--- START ---
/-- The tables of every die are built from fuses, ledger and self-test (R305, R306, R310).
[DEDUCED: log entry 104] -/
def State.buildMaps (s : State) : State :=
  (List.range 32).foldl (fun s d => ((s.bootMap d).checkMap d).settleDie d) s.rejoin |>.rejoin

/-- Stage F: what fails self-test is retired, repairs are applied, the tables are built, and the module fettle begins (R503,
R511). -/
def execSelfTest (failed : List CorePos) (s : State) : Out :=
  if s.board.stage ≠ .e ∨ !s.firmwareUp then .next s
  else
    let qs := packageOf failed
    let s := { s with board := { s.board with failedCores := ninsAll s.board.failedCores qs, stage := .f } }
    let s := ({ s with mp := { s.mp with retiredCores := ninsAll s.mp.retiredCores (qs ++ s.errs.candidates) }
                       errs := { s.errs with candidates := [] } } : State).retireNodes s.errs.nodeCandidates
    .next (s.applyAllRepairs.applyHbmRepairs.buildMaps.addFettle { scope := .whole, src := none })

/-- Stage H: enabled ports train, and heartbeats begin (R322). -/
def execBringupPortTrain (s : State) : Out :=
  if s.board.stage ≠ .g ∨ !s.firmwareUp then .next s
  else
    let s := { s with board := { s.board with stage := .h } }
    let s := (List.finRange 48).foldl (fun s p => s.enablePort p PortCfg.default s.active.ports[p]) s
    .next { s with mp := { s.mp with wordAt := s.now, wordState := s.mstate } }

/-- MP-B runs another image than MP-A: it is treated as lost (R483). [DEDUCED: log entry 106] -/
def State.compareImages (s : State) : State :=
  let i := s.sec.images
  if s.mp.heldA ∨ s.mp.heldB ∨ (i.runs 0).map (fun x => x.take 4096) = (i.runs 1).map (fun x => x.take 4096) then s
  else ({ s with mp := { s.mp with heldB := true, standbyLost := true } } : State).log (mpEvent 1 0x0703 [])

/-- Stage I: the measurements are compared, and READY is set, with its notice; never in DECOMMISSIONED, and never where an E-die,
a stack or a die rail is lost (R483, R490, R510, R511). [DEDUCED: log entry 106] -/
def execBringupReady (s : State) : Out :=
  if s.board.stage ≠ .h ∨ !s.firmwareUp then .next s
  else
    let s := s.compareImages
    if s.sec.fuses.decom ≠ 0 ∨ !s.board.lost.isEmpty then .next s
    else
      let s := { s with mp := { s.mp with ready := true }, board := { s.board with stage := .ready } }
      let s := s.mapImages (fun i => { i with trial := Vector.replicate 2 false })
      .next (s.log (noticeEvent 0x0808 0 []))

end Sys2Proof.Machine
end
--- END ---
#### [DESCRIPTION OF THE TASK]
Once you reach the line containing "s.mp with retiredCores", include it and stop; until then, reproduce each line of the listing from its start exactly.

#### [FINISHED EXERCISE]
/-- The tables of every die are built from fuses, ledger and self-test (R305, R306, R310).
[DEDUCED: log entry 104] -/
def State.buildMaps (s : State) : State :=
  (List.range 32).foldl (fun s d => ((s.bootMap d).checkMap d).settleDie d) s.rejoin |>.rejoin

/-- Stage F: what fails self-test is retired, repairs are applied, the tables are built, and the module fettle begins (R503,
R511). -/
def execSelfTest (failed : List CorePos) (s : State) : Out :=
  if s.board.stage ≠ .e ∨ !s.firmwareUp then .next s
  else
    let qs := packageOf failed
    let s := { s with board := { s.board with failedCores := ninsAll s.board.failedCores qs, stage := .f } }
    let s := ({ s with mp := { s.mp with retiredCores := ninsAll s.mp.retiredCores (qs ++ s.errs.candidates) }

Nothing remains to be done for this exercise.